The application process begins at, where anyone can submit a request for an accommodation.

"For apparent types of disabilities such as blindness or deafness, generally you're not going to have to provide documentation," King said. "For other types of issues -- maybe some dexterity issues or other types -- we may ask [for documentation] to make sure you're getting [the kind of equipment] you need."

When the CAPTEC team is determining what's best for a person, they need to know the diagnosed condition and, more importantly, what limitations the person is experiencing, Young said.

"Four of us might all have the same diagnosis, [but] it's going to affect us in different ways. And I also have to ask about your job duties," he said. "Are you working in graphics or in spreadsheets, on a computer or on paper? What's your physical environment? [And] your electronic environment?"
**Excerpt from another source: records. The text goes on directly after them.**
/-! ### WIN -/

/-- 0x0000 [23:16] (08, table at R262): Position of this window in the active list (R252) -/
def Reg.WIN.SLOT (w : Nat) : Fld := ⟨winBase w + 0x0, 16, 8, .ro, false, 0⟩
/-- 0x0000 [15:12] (08, table at R262): CAP from the identity record -/
def Reg.WIN.CAP (w : Nat) : Fld := ⟨winBase w + 0x0, 12, 4, .ro, false, 0⟩
/-- 0x0000 [11:9] (08, table at R262): Fibre pairs in use, 0–4 -/
def Reg.WIN.PAIRS (w : Nat) : Fld := ⟨winBase w + 0x0, 9, 3, .ro, false, 0⟩
/-- 0x0000 [8] (08, table at R262): Fewer than four pairs (R246) -/
def Reg.WIN.DEGRADED (w : Nat) : Fld := ⟨winBase w + 0x0, 8, 1, .ro, false, 0⟩
/-- 0x0000 [3:0] (08, table at R262): STATUS: window state (R258) -/
def Reg.WIN.STATE (w : Nat) : Fld := ⟨winBase w + 0x0, 0, 4, .ro, false, 0⟩
/-- 0x0008 [63:0] (08, table at R262): From the identity record -/
def Reg.WIN.SLED_ID (w : Nat) : Fld := ⟨winBase w + 0x8, 0, 64, .ro, false, 0⟩
/-- 0x0010 [28:16] (08, table at R262): Most tags in use since last read -/
def Reg.WIN.PEAK (w : Nat) : Fld := ⟨winBase w + 0x10, 16, 13, .rc, false, 0⟩
/-- 0x0010 [12:0] (08, table at R262): Tags in use, timed-out tags included (R248) -/
def Reg.WIN.INFLIGHT (w : Nat) : Fld := ⟨winBase w + 0x10, 0, 13, .ro, false, 0⟩
/-- 0x0018 [12:0] (08, table at R262): Tags per channel (R236); 0 acts as 1, above 4,096 as 4,096 -/
def Reg.WIN.CHAN_CAP (w : Nat) : Fld := ⟨winBase w + 0x18, 0, 13, .rw, true, 512⟩
/-- 0x0020 [15:0] (08, table at R262): Request timeout, µs (R247); 0 acts as 1 -/
def Reg.WIN.TIMEOUT_US (w : Nat) : Fld := ⟨winBase w + 0x20, 0, 16, .rw, true, 100⟩
/-- 0x0028 [15:0] (08, table at R262): LINK_CTL: uncorrectable codewords per ms before retraining (R245) -/
def Reg.WIN.UNCORR_LIMIT (w : Nat) : Fld := ⟨winBase w + 0x28, 0, 16, .rw, true, 64⟩
/-- 0x0030 [63:0] (08, table at R262): Reads completed -/
def Reg.WIN.READ_SECTORS (w : Nat) : Fld := ⟨winBase w + 0x30, 0, 64, .rc, false, 0⟩
/-- 0x0038 [63:0] (08, table at R262): Writes acknowledged -/
def Reg.WIN.WRITE_SECTORS (w : Nat) : Fld := ⟨winBase w + 0x38, 0, 64, .rc, false, 0⟩
/-- 0x0040 [31:0] (08, table at R262): RDP received (R241) -/
def Reg.WIN.POISON_RX (w : Nat) : Fld := ⟨winBase w + 0x40, 0, 32, .rc, false, 0⟩
/-- 0x0048 [31:0] (08, table at R262): WRP sent, timeouts included -/
def Reg.WIN.POISON_TX (w : Nat) : Fld := ⟨winBase w + 0x48, 0, 32, .rc, false, 0⟩
/-- 0x0050 [63:0] (08, table at R262): Codewords corrected, all lanes -/
def Reg.WIN.FEC_CORR (w : Nat) : Fld := ⟨winBase w + 0x50, 0, 64, .rc, false, 0⟩
/-- 0x0058 [31:0] (08, table at R262): Codewords uncorrectable -/
def Reg.WIN.FEC_UNCORR (w : Nat) : Fld := ⟨winBase w + 0x58, 0, 32, .rc, false, 0⟩
/-- 0x0060 [31:0] (08, table at R262): Flits failing CRC -/
def Reg.WIN.CRC_ERR (w : Nat) : Fld := ⟨winBase w + 0x60, 0, 32, .rc, false, 0⟩
/-- 0x0068 [31:0] (08, table at R262): Flits resent (R244) -/
def Reg.WIN.REPLAY (w : Nat) : Fld := ⟨winBase w + 0x68, 0, 32, .rc, false, 0⟩
/-- 0x0070 [31:0] (08, table at R262): Retrainings (R245) -/
def Reg.WIN.RETRAIN_CNT (w : Nat) : Fld := ⟨winBase w + 0x70, 0, 32, .rc, false, 0⟩
/-- 0x0078 [31:0] (08, table at R262): Requests timed out (R247) -/
def Reg.WIN.TIMEOUT_CNT (w : Nat) : Fld := ⟨winBase w + 0x78, 0, 32, .rc, false, 0⟩
/-- 0x0080 [31:0] (08, table at R262): Late responses discarded (R248) -/
def Reg.WIN.LATE_DISCARD (w : Nat) : Fld := ⟨winBase w + 0x80, 0, 32, .rc, false, 0⟩
/-- 0x0088 [31:0] (08, table at R262): Messages discarded (R243) -/
def Reg.WIN.PROTO_ERR (w : Nat) : Fld := ⟨winBase w + 0x88, 0, 32, .rc, false, 0⟩
/-- 0x0090 [63:32] (08, table at R262): Longest read round trip since last read -/
def Reg.WIN.RTT_MAX_NS (w : Nat) : Fld := ⟨winBase w + 0x90, 32, 32, .rc, false, 0⟩
/-- 0x0090 [31:0] (08, table at R262): Mean read round trip over the last 1 µs -/
def Reg.WIN.RTT_MEAN_NS (w : Nat) : Fld := ⟨winBase w + 0x90, 0, 32, .ro, false, 0⟩
/-- 0x0098 [63] (08, table at R262): HOT_CTL: monitor enabled -/
def Reg.WIN.HOT_EN (w : Nat) : Fld := ⟨winBase w + 0x98, 63, 1, .rw, false, 1⟩
/-- 0x0098 [44:32] (08, table at R262): Tags that make a channel hot (R256) -/
def Reg.WIN.HOT_THRESH (w : Nat) : Fld := ⟨winBase w + 0x98, 32, 13, .rw, false, 384⟩
/-- 0x0098 [31:0] (08, table at R262): Dwell before an event, µs; 0 acts as 1 -/
def Reg.WIN.HOT_DWELL_US (w : Nat) : Fld := ⟨winBase w + 0x98, 0, 32, .rw, false, 100⟩
/-- 0x00A0 [63] (08, table at R262): HOT_STATUS: a channel became hot (R256) -/
def Reg.WIN.HOT_ALERT (w : Nat) : Fld := ⟨winBase w + 0xA0, 63, 1, .w1c, false, 0⟩
/-- 0x00A0 [5:0] (08, table at R262): Last channel reported hot -/
def Reg.WIN.HOT_CHANNEL (w : Nat) : Fld := ⟨winBase w + 0xA0, 0, 6, .ro, false, 0⟩
/-- 0x00A8 [31:0] (08, table at R262): Hot-channel events -/
def Reg.WIN.HOT_CNT (w : Nat) : Fld := ⟨winBase w + 0xA8, 0, 32, .rc, false, 0⟩
/-- 0x0100 + 8·k [63:0] (08, table at R262): Sectors completed on channel k, k = 0–39 -/
def Reg.WIN.CHAN_SECT (w k : Nat) : Fld := ⟨winBase w + 0x100 + 8 * k, 0, 64, .rc, false, 0⟩
/-- 0x0200 + 8·k [12:0] (08, table at R262): Tags outstanding on channel k -/
def Reg.WIN.CHAN_OUT (w k : Nat) : Fld := ⟨winBase w + 0x200 + 8 * k, 0, 13, .ro, false, 0⟩
/-- 0x3F00 [39:32] (08, table at R262): MAP (WIN[0] only): windows in the map, 0–32 -/
def Reg.WIN.MAP_W (w : Nat) : Fld := ⟨winBase w + 0x3F00, 32, 8, .ro, false, 0⟩
/-- 0x3F00 [31:0] (08, table at R262): Bit w: window w in the map -/
def Reg.WIN.MAP_ACTIVE (w : Nat) : Fld := ⟨winBase w + 0x3F00, 0, 32, .ro, false, 0⟩
/-- 0x3F08 [4:0] (08, table at R262): MAP_L (WIN[0] only): granule bits per channel, 24 or 25 -/
def Reg.WIN.MAP_L (w : Nat) : Fld := ⟨winBase w + 0x3F08, 0, 5, .ro, false, 0⟩
/-- 0x3F10 [63:0] (08, table at R262): WIN[0] only: hash key (R253); reads zero to host software -/
def Reg.WIN.HASH_KEY (w : Nat) : Fld := ⟨winBase w + 0x3F10, 0, 64, .ro, false, 0⟩

/-- The fields of the register at offset r of the block WIN: the rows of its table. The rows of CHAN_SECT and CHAN_OUT meet from
0x200 to 0x238: a read there finds CHAN_OUT (R262; log entry 107). -/
def Reg.WIN.fields (w r : Nat) : List Fld :=
  if r = 0x0 then [Reg.WIN.SLOT w, Reg.WIN.CAP w, Reg.WIN.PAIRS w, Reg.WIN.DEGRADED w, Reg.WIN.STATE w]
  else if r = 0x8 then [Reg.WIN.SLED_ID w]
  else if r = 0x10 then [Reg.WIN.PEAK w, Reg.WIN.INFLIGHT w]
  else if r = 0x18 then [Reg.WIN.CHAN_CAP w]
  else if r = 0x20 then [Reg.WIN.TIMEOUT_US w]
  else if r = 0x28 then [Reg.WIN.UNCORR_LIMIT w]
  else if r = 0x30 then [Reg.WIN.READ_SECTORS w]
  else if r = 0x38 then [Reg.WIN.WRITE_SECTORS w]
  else if r = 0x40 then [Reg.WIN.POISON_RX w]
  else if r = 0x48 then [Reg.WIN.POISON_TX w]
  else if r = 0x50 then [Reg.WIN.FEC_CORR w]
  else if r = 0x58 then [Reg.WIN.FEC_UNCORR w]
  else if r = 0x60 then [Reg.WIN.CRC_ERR w]
  else if r = 0x68 then [Reg.WIN.REPLAY w]
  else if r = 0x70 then [Reg.WIN.RETRAIN_CNT w]
  else if r = 0x78 then [Reg.WIN.TIMEOUT_CNT w]
  else if r = 0x80 then [Reg.WIN.LATE_DISCARD w]
  else if r = 0x88 then [Reg.WIN.PROTO_ERR w]
  else if r = 0x90 then [Reg.WIN.RTT_MAX_NS w, Reg.WIN.RTT_MEAN_NS w]
  else if r = 0x98 then [Reg.WIN.HOT_EN w, Reg.WIN.HOT_THRESH w, Reg.WIN.HOT_DWELL_US w]
  else if r = 0xA0 then [Reg.WIN.HOT_ALERT w, Reg.WIN.HOT_CHANNEL w]
  else if r = 0xA8 then [Reg.WIN.HOT_CNT w]
  else if 0x100 ≤ r ∧ r < 0x200 ∧ (r - 0x100) % 8 = 0 then [Reg.WIN.CHAN_SECT w ((r - 0x100) / 8)]
  else if 0x200 ≤ r ∧ r < 0x340 ∧ (r - 0x200) % 8 = 0 then [Reg.WIN.CHAN_OUT w ((r - 0x200) / 8)]
  else if r = 0x3F00 then [Reg.WIN.MAP_W w, Reg.WIN.MAP_ACTIVE w]
  else if r = 0x3F08 then [Reg.WIN.MAP_L w]
  else if r = 0x3F10 then [Reg.WIN.HASH_KEY w]
  else []

/-! ### MOVER -/

/-- 0x0000 [32] (09, table at R281): MOVER_STATUS: a context write was ignored (R265) -/
def Reg.MOVER.CTX_BUSY (m : Nat) : Fld := ⟨moverBase m + 0x0, 32, 1, .w1c, false, 0⟩
/-- 0x0000 [24:8] (09, table at R281): Sector reads outstanding (R264) -/
def Reg.MOVER.OUTSTANDING (m : Nat) : Fld := ⟨moverBase m + 0x0, 8, 17, .ro, false, 0⟩
/-- 0x0000 [7:0] (09, table at R281): Bit s: slot s in use (R271) -/
def Reg.MOVER.SLOTS (m : Nat) : Fld := ⟨moverBase m + 0x0, 0, 8, .ro, false, 0⟩
/-- 0x0008 [11:0] (09, table at R281): CTX_SEL: context reached through CTX_DATA -/
def Reg.MOVER.CTX_SEL (m : Nat) : Fld := ⟨moverBase m + 0x8, 0, 12, .rw, true, 0⟩
/-- 0x0010 + 8·k [63:0] (09, table at R281): CTX_DATA[k], k = 0–7: word k of the selected context -/
def Reg.MOVER.CTX_DATA (m k : Nat) : Fld := ⟨moverBase m + 0x10 + 8 * k, 0, 64, .rw, true, 0⟩
/-- 0x0050 [36:32] (09, table at R281): Request line -/
def Reg.MOVER.REQ_LINE (m : Nat) : Fld := ⟨moverBase m + 0x50, 32, 5, .wo, false, 0⟩
/-- 0x0050 [15:0] (09, table at R281): Requests added (R274) -/
def Reg.MOVER.REQ_ADD (m : Nat) : Fld := ⟨moverBase m + 0x50, 0, 16, .wo, false, 0⟩
/-- 0x0100 + 8·l [15:0] (09, table at R281): Pending requests on line l, l = 0–31 -/
def Reg.MOVER.LINE_COUNT (m l : Nat) : Fld := ⟨moverBase m + 0x100 + 8 * l, 0, 16, .ro, false, 0⟩
/-- 0x0200 [63:0] (09, table at R281): Bytes read -/
def Reg.MOVER.READ_BYTES (m : Nat) : Fld := ⟨moverBase m + 0x200, 0, 64, .rc, false, 0⟩
/-- 0x0208 [63:0] (09, table at R281): Bytes written -/
def Reg.MOVER.WRITE_BYTES (m : Nat) : Fld := ⟨moverBase m + 0x208, 0, 64, .rc, false, 0⟩
/-- 0x0210 [31:0] (09, table at R281): Pre-emptions (R272) -/
def Reg.MOVER.MOVER_PREEMPT (m : Nat) : Fld := ⟨moverBase m + 0x210, 0, 32, .rc, false, 0⟩
/-- 0x0218 [31:0] (09, table at R281): Tiles stored with DENSE_FALLBACK (R277) -/
def Reg.MOVER.MOVER_FALLBACK (m : Nat) : Fld := ⟨moverBase m + 0x218, 0, 32, .rc, false, 0⟩
/-- 0x0220 [31:0] (09, table at R281): Requests lost at a full line (R274) -/
def Reg.MOVER.MOVER_REQ_OVF (m : Nat) : Fld := ⟨moverBase m + 0x220, 0, 32, .rc, false, 0⟩
/-- 0x0228 [31:0] (09, table at R281): Marked sectors copied (R279) -/
def Reg.MOVER.MOVER_POISON (m : Nat) : Fld := ⟨moverBase m + 0x228, 0, 32, .rc, false, 0⟩

/-- The fields of the register at offset r of the block MOVER: the rows of its table. -/
def Reg.MOVER.fields (m r : Nat) : List Fld :=
  if r = 0x0 then [Reg.MOVER.CTX_BUSY m, Reg.MOVER.OUTSTANDING m, Reg.MOVER.SLOTS m]
  else if r = 0x8 then [Reg.MOVER.CTX_SEL m]
  else if 0x10 ≤ r ∧ r < 0x50 ∧ (r - 0x10) % 8 = 0 then [Reg.MOVER.CTX_DATA m ((r - 0x10) / 8)]
  else if r = 0x50 then [Reg.MOVER.REQ_LINE m, Reg.MOVER.REQ_ADD m]
  else if 0x100 ≤ r ∧ r < 0x200 ∧ (r - 0x100) % 8 = 0 then [Reg.MOVER.LINE_COUNT m ((r - 0x100) / 8)]
  else if r = 0x200 then [Reg.MOVER.READ_BYTES m]
  else if r = 0x208 then [Reg.MOVER.WRITE_BYTES m]
  else if r = 0x210 then [Reg.MOVER.MOVER_PREEMPT m]
  else if r = 0x218 then [Reg.MOVER.MOVER_FALLBACK m]
  else if r = 0x220 then [Reg.MOVER.MOVER_REQ_OVF m]
  else if r = 0x228 then [Reg.MOVER.MOVER_POISON m]
  else []

/-! ### LATCH -/

/-- 0x1800 + 8·j [63:0] (10, table at R304): Bit i: latch 0x3E00 + 64j + i set by a device unit, j = 0–7 (R294) -/
def Reg.LATCH.HOST_EDGE (j : Nat) : Fld := ⟨0x80000 + 0x1800 + 8 * j, 0, 64, .w1c, false, 0⟩
/-- 0x1840 [63:0] (10, table at R304): Sets performed -/
def Reg.LATCH.LATCH_SETS : Fld := ⟨0x80000 + 0x1840, 0, 64, .rc, false, 0⟩
/-- 0x1848 [63:0] (10, table at R304): Clears performed -/
def Reg.LATCH.LATCH_CLEARS : Fld := ⟨0x80000 + 0x1848, 0, 64, .rc, false, 0⟩
/-- 0x1850 [31:0] (10, table at R304): Beats in which a set and a clear of one latch arrived together (R291) -/
def Reg.LATCH.COLLIDE : Fld := ⟨0x80000 + 0x1850, 0, 32, .rc, false, 0⟩
/-- 0x1_0000 + 8·g [63] (10, table at R304): MCAST[g]: group g in use, g = 0–31 -/
def Reg.LATCH.MCAST_VALID (g : Nat) : Fld := ⟨0x80000 + 0x10000 + 8 * g, 63, 1, .rw, true, 0⟩
/-- 0x1_0000 + 8·g [39:37] (10, table at R304): Packets in flight, 0–4 (R289) -/
def Reg.LATCH.MCAST_INFLIGHT (g : Nat) : Fld := ⟨0x80000 + 0x10000 + 8 * g, 37, 3, .ro, false, 0⟩
/-- 0x1_0000 + 8·g [35:0] (10, table at R304): Bit r: router r is a target (R288) -/
def Reg.LATCH.MCAST_TARGETS (g : Nat) : Fld := ⟨0x80000 + 0x10000 + 8 * g, 0, 36, .rw, true, 0⟩
/-- 0x1_0100 [31:0] (10, table at R304): Copies placed in hold (R290) -/
def Reg.LATCH.MCAST_HOLD : Fld := ⟨0x80000 + 0x10100, 0, 32, .rc, false, 0⟩
/-- 0x1_0108 [7:0] (10, table at R304): Copies held now, all routers -/
def Reg.LATCH.HELD_NOW : Fld := ⟨0x80000 + 0x10108, 0, 8, .ro, false, 0⟩
/-- 0x1_0110 [63:0] (10, table at R304): Corrected flit errors (R285) -/
def Reg.LATCH.NET_ECC_CORR : Fld := ⟨0x80000 + 0x10110, 0, 64, .rc, false, 0⟩
/-- 0x1_0118 [31:0] (10, table at R304): Uncorrectable flit errors -/
def Reg.LATCH.NET_ECC_UNCORR : Fld := ⟨0x80000 + 0x10118, 0, 32, .rc, false, 0⟩
/-- 0x1_0200 + 8·r [63:0] (10, table at R304): Flits forwarded by router r, r = 0–35 -/
def Reg.LATCH.ROUTER_FLITS (r : Nat) : Fld := ⟨0x80000 + 0x10200 + 8 * r, 0, 64, .rc, false, 0⟩
/-- 0x1_0400 + 8·r [31:16] (10, table at R304): Control packets past the bound of R287 that waited longest here -/
def Reg.LATCH.OVER_BOUND (r : Nat) : Fld := ⟨0x80000 + 0x10400 + 8 * r, 16, 16, .rc, false, 0⟩
/-- 0x1_0400 + 8·r [15:0] (10, table at R304): Longest wait of a control packet at router r, mesh beats -/
def Reg.LATCH.ROUTER_MAXWAIT (r : Nat) : Fld := ⟨0x80000 + 0x10400 + 8 * r, 0, 16, .rc, false, 0⟩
If the limitations affect the ability to perform essential job functions and the person could benefit from a technology accommodation, he said, that's all it requires.

At the CAPTEC center, Young added, visitors will see a variety of some of the most commonly provided and most often requested accommodations for people with dexterity disabilities, including carpal tunnel syndrome, bilateral amputations, quadriplegia, vision loss or total blindness, hearing loss or deafness, traumatic brain injuries, learning disabilities and communication deficits.

"For, say, a service member who had a hand amputation and shrapnel damage to the other hand, and physical input to a computer is not an option, we can provide voice recognition software," Young said. "That's where a user can perform [with their voice] any function on a computer that is typically performed with a keyboard or mouse."

For a person who has difficulty seeing electronic information on the computer -- perhaps because of eye trauma or retinitis pigmentosa -- and has blurry vision or floating blind spots throughout their field of vision, he said, "we can provide software that will allow the person to magnify it two to six or more times -- whatever they need."

Color changes on computer screens also can help some people, he said. "If I have photophobia and migraines and looking at that sea of black letters on a white background kills my eyes, I can change it to white on black or yellow on blue," he explained. "If I can't see that darn little white arrow, I can make it triple-size lime green." Technology is available that enables the computer to read emails, documents or websites aloud, he added.

King said CAPTEC regularly conducts remote needs assessments around the world, using video teleconferencing to view people's workstations, review their job requirements and discuss their job functions.

Young added that the CAPTEC team also does onsite visits, such as a reasonable accommodation lecture last month at the Army Special Operations Command at Camp Lejeune in North Carolina.

While there, he said, the team performed seven industrial hygiene needs assessments at Womack Army Medical Center, briefed several other departments, the Warrior Transition Brigade and the Concussion Specialty Center, and conducted a briefing and training for 35 case managers and recovery care coordinators.

"We will take our show on the road to get good value for the government's money," Young said.

CAPTEC also has a website and a YouTube channel with training videos to show how the technologies work, he added.

"We do whatever we can to support retention, hiring and advancement of individuals with disabilities across the federal government," King said, "and, of course, in support of our transitioning wounded service members."